1. The so-called Allocation of space during compilation refers to the static allocation of space (relative to the use of new dynamic application space), such as global variables or static variables (including some complex types of

constants), the amount of space they need can be clearly calculated and no longer changed, so they can be stored directly in a specific section of the executable (and

Contains the initialized values), the program runs the section directly into a specific segment, without having to generate these variables with extra code during the run of the program.

In fact, the concept of "variable" during the run will no longer have so many attributes during compilation (such as name, type, scope, lifetime, etc.), corresponding

Just a piece of memory (only the first address and size), so dynamically requesting space during runtime requires additional code maintenance to ensure that different variables do not mix memory.

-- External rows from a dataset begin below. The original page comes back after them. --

-- ==== Sys2Proof/Certificates/Slice0/Obligations.lean ====
section
/-! DEFINITION. The statements for the provers. -/

open Sys2Proof Sys2Proof.Machine

noncomputable section

/-- R125, R30, R31, R123: the two-source operations of VINT R. Whatever the mask leaves active computes the exact value
fitted to the width; `vecNext` says what becomes of every lane of the cohort. R123: a shift takes its amount from bits
7..0 of its 32-bit B operand, or, in the immediate forms, from bits 7..0 of the literal or from IMM8 read unsigned; `shl` and
`shr` by the width or more give 0, `sra` fills with the sign, `rol` turns by the amount modulo the width. The scalar shifts are
the same on 64 bits. -/
def Obligations.VectorIntegerTwoSources : Prop :=
  (∀ (s : State) (g : Group) (d a b : Sel) (w : Bool) (p : Option Pfx),
     VReady s g (vin p d (DW.of w) [(a, w), (b, w)] none) →
     let done (f : (n : Nat) → BitVec n → BitVec n → BitVec n) : Out :=
       intDone s g (vin p d (DW.of w) [(a, w), (b, w)] none) (bin2 w f)
     exec (.add d a b w p) s = done (fun n x y => satFit p n (satNum p x + satNum p y)) ∧
     exec (.sub d a b w p) s = done (fun n x y => satFit p n (satNum p x - satNum p y)) ∧
     exec (.mul d a b w p) s = done (fun n x y => satFit p n (satNum p x * satNum p y)) ∧
     exec (.mulhi d a b w p) s = done (fun n x y => BitVec.ofInt n (x.toInt * y.toInt / 2 ^ n)) ∧
     exec (.mulhn d a b w p) s = done (fun n x y => BitVec.ofNat n (x.toNat * y.toNat / 2 ^ n)) ∧
     exec (.divI d a b w p) s = done (fun n x y => satFit p n (if y = 0 then -1 else x.toInt.tdiv y.toInt)) ∧
     exec (.divN d a b w p) s = done (fun n x y => satFit p n (if y = 0 then 2 ^ n - 1 else (x.toNat / y.toNat : Nat))) ∧
     exec (.remI d a b w p) s = done (fun _ x y => x.srem y) ∧
     exec (.remN d a b w p) s = done (fun _ x y => x % y) ∧
     exec (.minI d a b w p) s = done (fun _ x y => if x.slt y then x else y) ∧
     exec (.minN d a b w p) s = done (fun _ x y => if x.ult y then x else y) ∧
     exec (.maxI d a b w p) s = done (fun _ x y => if x.slt y then y else x) ∧
     exec (.maxN d a b w p) s = done (fun _ x y => if x.ult y then y else x) ∧
     exec (.and d a b w p) s = done (fun _ x y => x &&& y) ∧
     exec (.or d a b w p) s = done (fun _ x y => x ||| y) ∧
     exec (.xor d a b w p) s = done (fun _ x y => x ^^^ y) ∧
     exec (.andn d a b w p) s = done (fun _ x y => x &&& ~~~y) ∧
     exec (.orn d a b w p) s = done (fun _ x y => x ||| ~~~y)) ∧
  (∀ (s : State) (g : Group) (d a b : Sel) (w : Bool) (p : Option Pfx),
     VReady s g (vin p d (DW.of w) [(a, w), (b, false)] none) →
     let done (f : (n : Nat) → BitVec n → Nat → BitVec n) : Out :=
       intDone s g (vin p d (DW.of w) [(a, w), (b, false)] none) (shift2 w f)
     exec (.shl d a b w p) s = done (fun _ x k => x <<< k) ∧
     exec (.shr d a b w p) s = done (fun _ x k => x >>> k) ∧
     exec (.sra d a b w p) s = done (fun _ x k => x.sshiftRight k) ∧
     exec (.rol d a b w p) s = done (fun n x k => x.rotateLeft (k % n))) ∧
  (∀ (s : State) (g : Group) (d a : Sel) (i : Imm8) (lit : Option Imm) (p : Option Pfx),
     VReady s g (vin p d .w32 [(a, false)] none) →
     let done (f : BitVec 32 → Nat → BitVec 32) : Out :=
       intDone s g (vin p d .w32 [(a, false)] none) (fun v => (f (opnd32 v 0) (immShift i lit)).setWidth 128)
     exec (.shlImm d a i lit p) s = done (fun x k => x <<< k) ∧
     exec (.shrImm d a i lit p) s = done (fun x k => x >>> k) ∧
     exec (.sraImm d a i lit p) s = done (fun x k => x.sshiftRight k)) ∧
  (∀ (s : State) (g : Group) (d a b : Sel) (i : Imm8) (lit : Option Imm), Issuer s g →
     let x := ssource g a
     let y := ssource g b
     let amount := y.val.toNat % 256
     exec (.sshl d a b) s = scalarTo s g d (x.val <<< amount) [x, y] ∧
     exec (.sshr d a b) s = scalarTo s g d (x.val >>> amount) [x, y] ∧
     exec (.ssra d a b) s = scalarTo s g d (x.val.sshiftRight amount) [x, y] ∧
     exec (.sshlImm d a i lit) s = scalarTo s g d (x.val <<< immShift i lit) [x] ∧
     exec (.sshrImm d a i lit) s = scalarTo s g d (x.val >>> immShift i lit) [x] ∧
     exec (.ssraImm d a i lit) s = scalarTo s g d (x.val.sshiftRight (immShift i lit)) [x])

For example, writing new means that a piece of memory is already occupied, and the other variables can no longer be used; Writing delete means the memory is free and can be used by other variables.

(usually we are using variables to use memory, in terms of encoding variables are a memory block name, to distinguish each other)

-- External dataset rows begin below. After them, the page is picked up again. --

@[simp] theorem packR_f_0_4 (op d a b f : BitVec 6) : fld (packR op d a b f) 0 4 = f.extractLsb' 0 4 := by
  simp (disch := omega) only [packR, fld, BitVec.extractLsb'_append_eq_of_add_le, BitVec.extractLsb'_append_eq_of_le]
  all_goals simp

@[simp] theorem packR_f_4_2 (op d a b f : BitVec 6) : fld (packR op d a b f) 4 2 = f.extractLsb' 4 2 := by
  simp (disch := omega) only [packR, fld, BitVec.extractLsb'_append_eq_of_add_le, BitVec.extractLsb'_append_eq_of_le]
  all_goals simp

@[simp] theorem packR_f_0_3 (op d a b f : BitVec 6) : fld (packR op d a b f) 0 3 = f.extractLsb' 0 3 := by
  simp (disch := omega) only [packR, fld, BitVec.extractLsb'_append_eq_of_add_le, BitVec.extractLsb'_append_eq_of_le]
  all_goals simp

@[simp] theorem packR_f_3_3 (op d a b f : BitVec 6) : fld (packR op d a b f) 3 3 = f.extractLsb' 3 3 := by
  simp (disch := omega) only [packR, fld, BitVec.extractLsb'_append_eq_of_add_le, BitVec.extractLsb'_append_eq_of_le]
  all_goals simp

@[simp] theorem packR_f_3_2 (op d a b f : BitVec 6) : fld (packR op d a b f) 3 2 = f.extractLsb' 3 2 := by
  simp (disch := omega) only [packR, fld, BitVec.extractLsb'_append_eq_of_add_le, BitVec.extractLsb'_append_eq_of_le]
  all_goals simp

@[simp] theorem packR_f_5_1 (op d a b f : BitVec 6) : fld (packR op d a b f) 5 1 = f.extractLsb' 5 1 := by
  simp (disch := omega) only [packR, fld, BitVec.extractLsb'_append_eq_of_add_le, BitVec.extractLsb'_append_eq_of_le]
  all_goals simp

@[simp] theorem packR_f_2_2 (op d a b f : BitVec 6) : fld (packR op d a b f) 2 2 = f.extractLsb' 2 2 := by
  simp (disch := omega) only [packR, fld, BitVec.extractLsb'_append_eq_of_add_le, BitVec.extractLsb'_append_eq_of_le]
  all_goals simp

@[simp] theorem packR_f_0_2 (op d a b f : BitVec 6) : fld (packR op d a b f) 0 2 = f.extractLsb' 0 2 := by
  simp (disch := omega) only [packR, fld, BitVec.extractLsb'_append_eq_of_add_le, BitVec.extractLsb'_append_eq_of_le]
  all_goals simp

@[simp] theorem packR_f_4_1 (op d a b f : BitVec 6) : fld (packR op d a b f) 4 1 = f.extractLsb' 4 1 := by
  simp (disch := omega) only [packR, fld, BitVec.extractLsb'_append_eq_of_add_le, BitVec.extractLsb'_append_eq_of_le]
  all_goals simp

@[simp] theorem packR_b_0_4 (op d a b f : BitVec 6) : fld (packR op d a b f) 6 4 = b.extractLsb' 0 4 := by
  simp (disch := omega) only [packR, fld, BitVec.extractLsb'_append_eq_of_add_le, BitVec.extractLsb'_append_eq_of_le]
  all_goals simp

@[simp] theorem packR_b_4_1 (op d a b f : BitVec 6) : fld (packR op d a b f) 10 1 = b.extractLsb' 4 1 := by
  simp (disch := omega) only [packR, fld, BitVec.extractLsb'_append_eq_of_add_le, BitVec.extractLsb'_append_eq_of_le]
  all_goals simp

@[simp] theorem packR_b_5_1 (op d a b f : BitVec 6) : fld (packR op d a b f) 11 1 = b.extractLsb' 5 1 := by
  simp (disch := omega) only [packR, fld, BitVec.extractLsb'_append_eq_of_add_le, BitVec.extractLsb'_append_eq_of_le]
  all_goals simp

@[simp] theorem packR_b_2_4 (op d a b f : BitVec 6) : fld (packR op d a b f) 8 4 = b.extractLsb' 2 4 := by
  simp (disch := omega) only [packR, fld, BitVec.extractLsb'_append_eq_of_add_le, BitVec.extractLsb'_append_eq_of_le]
  all_goals simp

@[simp] theorem packR_b_0_2 (op d a b f : BitVec 6) : fld (packR op d a b f) 6 2 = b.extractLsb' 0 2 := by
  simp (disch := omega) only [packR, fld, BitVec.extractLsb'_append_eq_of_add_le, BitVec.extractLsb'_append_eq_of_le]
  all_goals simp

@[simp] theorem packI_l (l : BitVec 2) (op d a : BitVec 6) (f : BitVec 4) (i : Imm8) : fld (packI l op d a f i) 30 2 = l := by
  simp (disch := omega) only [packI, fld, BitVec.extractLsb'_append_eq_of_add_le, BitVec.extractLsb'_append_eq_of_le]
  all_goals simp

@[simp] theorem packI_op (l : BitVec 2) (op d a : BitVec 6) (f : BitVec 4) (i : Imm8) : fld (packI l op d a f i) 24 6 = op := by
  simp (disch := omega) only [packI, fld, BitVec.extractLsb'_append_eq_of_add_le, BitVec.extractLsb'_append_eq_of_le]
  all_goals simp

@[simp] theorem packI_d (l : BitVec 2) (op d a : BitVec 6) (f : BitVec 4) (i : Imm8) : fld (packI l op d a f i) 18 6 = d := by
  simp (disch := omega) only [packI, fld, BitVec.extractLsb'_append_eq_of_add_le, BitVec.extractLsb'_append_eq_of_le]
  all_goals simp

@[simp] theorem packI_a (l : BitVec 2) (op d a : BitVec 6) (f : BitVec 4) (i : Imm8) : fld (packI l op d a f i) 12 6 = a := by
  simp (disch := omega) only [packI, fld, BitVec.extractLsb'_append_eq_of_add_le, BitVec.extractLsb'_append_eq_of_le]
  all_goals simp

@[simp] theorem packI_f (l : BitVec 2) (op d a : BitVec 6) (f : BitVec 4) (i : Imm8) : fld (packI l op d a f i) 8 4 = f := by
  simp (disch := omega) only [packI, fld, BitVec.extractLsb'_append_eq_of_add_le, BitVec.extractLsb'_append_eq_of_le]
  all_goals simp

@[simp] theorem packI_i (l : BitVec 2) (op d a : BitVec 6) (f : BitVec 4) (i : Imm8) : fld (packI l op d a f i) 0 8 = i := by
  simp (disch := omega) only [packI, fld, BitVec.extractLsb'_append_eq_of_add_le, BitVec.extractLsb'_append_eq_of_le]
  all_goals simp

@[simp] theorem packB_l (l : BitVec 2) (op c : BitVec 6) (k : BitVec 4) (o : BitVec 14) : fld (packB l op c k o) 30 2 = l := by
  simp (disch := omega) only [packB, fld, BitVec.extractLsb'_append_eq_of_add_le, BitVec.extractLsb'_append_eq_of_le]
  all_goals simp

@[simp] theorem packB_op (l : BitVec 2) (op c : BitVec 6) (k : BitVec 4) (o : BitVec 14) : fld (packB l op c k o) 24 6 = op := by
  simp (disch := omega) only [packB, fld, BitVec.extractLsb'_append_eq_of_add_le, BitVec.extractLsb'_append_eq_of_le]
  all_goals simp

@[simp] theorem packB_c (l : BitVec 2) (op c : BitVec 6) (k : BitVec 4) (o : BitVec 14) : fld (packB l op c k o) 18 6 = c := by
  simp (disch := omega) only [packB, fld, BitVec.extractLsb'_append_eq_of_add_le, BitVec.extractLsb'_append_eq_of_le]
  all_goals simp

@[simp] theorem packB_k (l : BitVec 2) (op c : BitVec 6) (k : BitVec 4) (o : BitVec 14) : fld (packB l op c k o) 14 4 = k := by
  simp (disch := omega) only [packB, fld, BitVec.extractLsb'_append_eq_of_add_le, BitVec.extractLsb'_append_eq_of_le]
  all_goals simp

Memory requests and release times are important, data is lost prematurely, and memory is consumed too late. In certain cases the compiler can help us with this complex task (adding additional

The code maintains the memory space, implements the request and releases). In this sense, local automatic variables are also assigned by the compiler to allocate space. Further speaking, memory management

We used both the heap and the stack of data structures that we used to hang on our mouths.

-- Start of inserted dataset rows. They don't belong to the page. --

-- ==== Sys2Proof/Laws/State.lean ====
section
/-! SUPPORT. What the updates of the state, of a group and of a thread leave alone: one lemma per field and update. -/

namespace Sys2Proof.Machine

/-! ## Replacing a group -/

@[simp] theorem State.putGroup_tick (s : State) (g : Group) : (s.putGroup g).tick = s.tick := rfl
@[simp] theorem State.putGroup_cycle (s : State) (g : Group) : (s.putGroup g).cycle = s.cycle := rfl
@[simp] theorem State.putGroup_time (s : State) (g : Group) : (s.putGroup g).time = s.time := rfl
@[simp] theorem State.putGroup_cur (s : State) (g : Group) : (s.putGroup g).cur = s.cur := rfl
@[simp] theorem State.putGroup_stalled (s : State) (g : Group) : (s.putGroup g).stalled = s.stalled := rfl
@[simp] theorem State.putGroup_fresh (s : State) (g : Group) : (s.putGroup g).fresh = s.fresh := rfl
@[simp] theorem State.putGroup_inputs (s : State) (g : Group) : (s.putGroup g).inputs = s.inputs := rfl
@[simp] theorem State.putGroup_due (s : State) (g : Group) : (s.putGroup g).due = s.due := rfl
@[simp] theorem State.putGroup_phase (s : State) (g : Group) : (s.putGroup g).phase = s.phase := rfl
@[simp] theorem State.putGroup_bootstat (s : State) (g : Group) : (s.putGroup g).bootstat = s.bootstat := rfl
@[simp] theorem State.putGroup_unused (s : State) (g : Group) : (s.putGroup g).unused = s.unused := rfl
@[simp] theorem State.putGroup_mrs (s : State) (g : Group) : (s.putGroup g).mrs = s.mrs := rfl
@[simp] theorem State.putGroup_copy (s : State) (g : Group) : (s.putGroup g).copy = s.copy := rfl
@[simp] theorem State.putGroup_copyMem (s : State) (g : Group) : (s.putGroup g).copyMem = s.copyMem := rfl
@[simp] theorem State.putGroup_trained (s : State) (g : Group) : (s.putGroup g).trained = s.trained := rfl
@[simp] theorem State.putGroup_teams (s : State) (g : Group) : (s.putGroup g).teams = s.teams := rfl
@[simp] theorem State.putGroup_launches (s : State) (g : Group) : (s.putGroup g).launches = s.launches := rfl
@[simp] theorem State.putGroup_lqNext (s : State) (g : Group) : (s.putGroup g).lqNext = s.lqNext := rfl
@[simp] theorem State.putGroup_tokens (s : State) (g : Group) : (s.putGroup g).tokens = s.tokens := rfl
@[simp] theorem State.putGroup_pipes (s : State) (g : Group) : (s.putGroup g).pipes = s.pipes := rfl
@[simp] theorem State.putGroup_cores (s : State) (g : Group) : (s.putGroup g).cores = s.cores := rfl
@[simp] theorem State.putGroup_faultq (s : State) (g : Group) : (s.putGroup g).faultq = s.faultq := rfl
@[simp] theorem State.putGroup_easel (s : State) (g : Group) : (s.putGroup g).easel = s.easel := rfl
@[simp] theorem State.putGroup_pending (s : State) (g : Group) : (s.putGroup g).pending = s.pending := rfl
@[simp] theorem State.putGroup_flights (s : State) (g : Group) : (s.putGroup g).flights = s.flights := rfl
@[simp] theorem State.putGroup_slog (s : State) (g : Group) : (s.putGroup g).slog = s.slog := rfl
@[simp] theorem State.putGroup_tlbs (s : State) (g : Group) : (s.putGroup g).tlbs = s.tlbs := rfl
@[simp] theorem State.putGroup_walks (s : State) (g : Group) : (s.putGroup g).walks = s.walks := rfl
@[simp] theorem State.putGroup_l1 (s : State) (g : Group) : (s.putGroup g).l1 = s.l1 := rfl
@[simp] theorem State.putGroup_icache (s : State) (g : Group) : (s.putGroup g).icache = s.icache := rfl
@[simp] theorem State.putGroup_prefs (s : State) (g : Group) : (s.putGroup g).prefs = s.prefs := rfl
@[simp] theorem State.putGroup_mem (s : State) (g : Group) : (s.putGroup g).mem = s.mem := rfl
@[simp] theorem State.putGroup_poisoned (s : State) (g : Group) : (s.putGroup g).poisoned = s.poisoned := rfl
@[simp] theorem State.putGroup_seen (s : State) (g : Group) : (s.putGroup g).seen = s.seen := rfl
@[simp] theorem State.putGroup_raw (s : State) (g : Group) : (s.putGroup g).raw = s.raw := rfl
@[simp] theorem State.putGroup_busy (s : State) (g : Group) : (s.putGroup g).busy = s.busy := rfl
@[simp] theorem State.putGroup_flaky (s : State) (g : Group) : (s.putGroup g).flaky = s.flaky := rfl
@[simp] theorem State.putGroup_dev (s : State) (g : Group) : (s.putGroup g).dev = s.dev := rfl
@[simp] theorem State.putGroup_pot (s : State) (g : Group) : (s.putGroup g).pot = s.pot := rfl
@[simp] theorem State.putGroup_resv (s : State) (g : Group) : (s.putGroup g).resv = s.resv := rfl
@[simp] theorem State.putGroup_hot (s : State) (g : Group) : (s.putGroup g).hot = s.hot := rfl
@[simp] theorem State.putGroup_snaps (s : State) (g : Group) : (s.putGroup g).snaps = s.snaps := rfl
@[simp] theorem State.putGroup_errs (s : State) (g : Group) : (s.putGroup g).errs = s.errs := rfl
@[simp] theorem State.putGroup_mcmds (s : State) (g : Group) : (s.putGroup g).mcmds = s.mcmds := rfl
@[simp] theorem State.putGroup_joints (s : State) (g : Group) : (s.putGroup g).joints = s.joints := rfl
@[simp] theorem State.putGroup_ccmds (s : State) (g : Group) : (s.putGroup g).ccmds = s.ccmds := rfl
@[simp] theorem State.putGroup_ncmds (s : State) (g : Group) : (s.putGroup g).ncmds = s.ncmds := rfl
@[simp] theorem State.putGroup_ringq (s : State) (g : Group) : (s.putGroup g).ringq = s.ringq := rfl
@[simp] theorem State.putGroup_wire (s : State) (g : Group) : (s.putGroup g).wire = s.wire := rfl
@[simp] theorem State.putGroup_sentq (s : State) (g : Group) : (s.putGroup g).sentq = s.sentq := rfl
@[simp] theorem State.putGroup_rx (s : State) (g : Group) : (s.putGroup g).rx = s.rx := rfl
@[simp] theorem State.putGroup_inmsgs (s : State) (g : Group) : (s.putGroup g).inmsgs = s.inmsgs := rfl
@[simp] theorem State.putGroup_rodOut (s : State) (g : Group) : (s.putGroup g).rodOut = s.rodOut := rfl
@[simp] theorem State.putGroup_rodIn (s : State) (g : Group) : (s.putGroup g).rodIn = s.rodIn := rfl
@[simp] theorem State.putGroup_sends (s : State) (g : Group) : (s.putGroup g).sends = s.sends := rfl
@[simp] theorem State.putGroup_pools (s : State) (g : Group) : (s.putGroup g).pools = s.pools := rfl
@[simp] theorem State.putGroup_tokq (s : State) (g : Group) : (s.putGroup g).tokq = s.tokq := rfl
@[simp] theorem State.putGroup_budgets (s : State) (g : Group) : (s.putGroup g).budgets = s.budgets := rfl
@[simp] theorem State.putGroup_ucnt (s : State) (g : Group) : (s.putGroup g).ucnt = s.ucnt := rfl
@[simp] theorem State.putGroup_images (s : State) (g : Group) : (s.putGroup g).images = s.images := rfl
@[simp] theorem State.putGroup_swaps (s : State) (g : Group) : (s.putGroup g).swaps = s.swaps := rfl
@[simp] theorem State.putGroup_plan (s : State) (g : Group) : (s.putGroup g).plan = s.plan := rfl
@[simp] theorem State.putGroup_down (s : State) (g : Group) : (s.putGroup g).down = s.down := rfl
@[simp] theorem State.putGroup_held (s : State) (g : Group) : (s.putGroup g).held = s.held := rfl
@[simp] theorem State.putGroup_pauses (s : State) (g : Group) : (s.putGroup g).pauses = s.pauses := rfl
@[simp] theorem State.putGroup_bells (s : State) (g : Group) : (s.putGroup g).bells = s.bells := rfl
@[simp] theorem State.putGroup_rung (s : State) (g : Group) : (s.putGroup g).rung = s.rung := rfl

Finally, for the "compiler allocates space" this is not a rigorous argument, you can understand that during the compilation it for you to plan the memory usage of these variables, this scheme writes

Into the executable (the file contains some code that is not derived from your brain) until the program is run and is actually executed.

2, compiling is actually just a scanning process, lexical grammar check, code optimization only. I think you said, "compile-time allocation memory" refers to "compile-time assignment of the initial value", it just form a text, check error-free, and do not allocate memory space.

The system does not import the program into memory when you run it. A process (that is, a running program) consists mainly of the following five partitions:
Stack, heap, global data/Static, code area, constant area

A variable (which also returns to the address of the next instruction in the calling function) that holds the local data or the parameters of the function, and the return value of the function.
A variable that the heap area uses to store dynamic applications for memory in the program
Global variables/static zones are used to hold global variables or static variables in the program because their size is deterministic, static space is allocated during compilation, and will not change, which increases the speed at which the program accesses the data.
Code area for storing compiled binary code
Constant areas are used to hold the constants we declare (const type)

The code (the compiled binary code) is placed in the code area, and the various variables and constants generated in the codes are stored in the other four regions, respectively, by different types. System according to Code order

Execute and then change or invoke the data according to the code schema, which is the process of running a program.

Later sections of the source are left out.